▸ Extracted entries
-- ==== Sys2Proof/Laws/DriveEntered.lean ====
section
/-! SUPPORT. `DriveEntered` (R27) through the operations that change the device's state. -/

set_option Elab.async false

namespace Sys2Proof.Machine

variable {s t : State}

theorem DriveEntered.keep (h : DriveEntered s) (e : Entered s.sys.dev s.sys.prev s.sys.cause t) : DriveEntered t := by
  unfold DriveEntered
  rw [e.1, e.2.1]
  exact h

theorem DriveEntered.ofOnly {l : List Part} (h : DriveEntered s) (o : Only l s t) (hl : Part.sys ∉ l := by decide) : DriveEntered t :=
  h.keep ((Entered.here s).ofOnly o hl)

theorem DriveEntered.onSys {f : SysSt → SysSt} (h : DriveEntered s) (hf : ∀ y, (f y).dev = y.dev ∧ (f y).prev = y.prev) : DriveEntered (s.onSys f) := by
  obtain ⟨h1, h2⟩ := hf s.sys
  unfold DriveEntered
  show (f s.sys).dev = _ ∨ (f s.sys).dev = _ → (f s.sys).prev ≠ _ ∧ (f s.sys).prev ≠ _ ∧ (f s.sys).prev ≠ _
  rw [h1, h2]
  exact h

theorem DriveEntered.from {d p : DevState} {k : Nat} (e : Entered d p k t) (h : p ≠ .safe ∧ p ≠ .quarantine ∧ p ≠ .latched) : DriveEntered t := by
  intro _
  rw [e.2.1]
  exact h

theorem DriveEntered.enter {d p : DevState} {k : Nat} (e : Entered d p k t) (h1 : d ≠ .armed) (h2 : d ≠ .manual) : DriveEntered t := by
  rintro (h | h)
  · exact absurd (e.1.symm.trans h) h1
  · exact absurd (e.1.symm.trans h) h2

theorem DriveEntered.ite {c : Prop} [Decidable c] {a b : State} (ha : DriveEntered a) (hb : DriveEntered b) : DriveEntered (if c then a else b) := by
  split <;> assumption

theorem DriveEntered.iteOf {c : Prop} [Decidable c] {a b : State} (ha : c → DriveEntered a) (hb : DriveEntered b) : DriveEntered (if c then a else b) := by
  split
  · exact ha ‹_›
  · exact hb

theorem DriveEntered.foldl {α : Type} {g : State → α → State} {x : List α} (hg : ∀ t a, DriveEntered t → DriveEntered (g t a)) (h : DriveEntered s) :
    DriveEntered (x.foldl g s) := by
  induction x generalizing s with
  | nil => exact h
  | cons a x ih => exact ih (hg s a h)

/-- The same of an answered step. -/
def DriveEnteredR (r : Result) : Prop := ∀ t, r = .next t → DriveEntered t

theorem DriveEnteredR.next {a : State} (h : DriveEntered a) : DriveEnteredR (.next a) := fun _ e => by cases e; exact h

theorem DriveEnteredR.ite {c : Prop} [Decidable c] {a b : Result} (ha : DriveEnteredR a) (hb : DriveEnteredR b) : DriveEnteredR (if c then a else b) := by
  split <;> assumption

theorem enterStandby_drive (cause : Nat) (t : Tick) {s : State} (_ : DriveEntered s) : DriveEntered (enterStandby cause t s) := DriveEntered.enter (enterStandby_entered ..) (by decide) (by decide)

/-- A change of state after the track's start is noted. -/
theorem changeState_trackFrom (d : DevState) (cause : Nat) (t u : Tick) (s : State) :
    Entered d s.sys.dev cause (changeState d cause t (trackFrom u s)) :=
  changeState_entered_of _ _ _ ((Entered.here s).ofOnly (trackFrom_only ..))

theorem enterArmed_drive (t : Tick) {s : State} (h : s.sys.dev ≠ .safe ∧ s.sys.dev ≠ .quarantine ∧ s.sys.dev ≠ .latched) :
    DriveEntered (enterArmed t s) := by
  unfold enterArmed
  extract_lets first s1
  have h1 : Entered .armed s.sys.dev 0x01 s1 := by
    unfold s1
    split
    · exact changeState_entered ..
    · exact changeState_trackFrom ..
  exact DriveEntered.from (lswSyncAll_entered ((Entered.ofOnly (h1.ofOnly (feStart_only ..)) (directedOff_only ..)).ofOnly (State.onFe_only ..))) h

▸ Your instructions
The expected output is every line of the records in which the string "foldl" appears.

▸ Exercise answer
theorem DriveEntered.foldl {α : Type} {g : State → α → State} {x : List α} (hg : ∀ t a, DriveEntered t → DriveEntered (g t a)) (h : DriveEntered s) :
    DriveEntered (x.foldl g s) := by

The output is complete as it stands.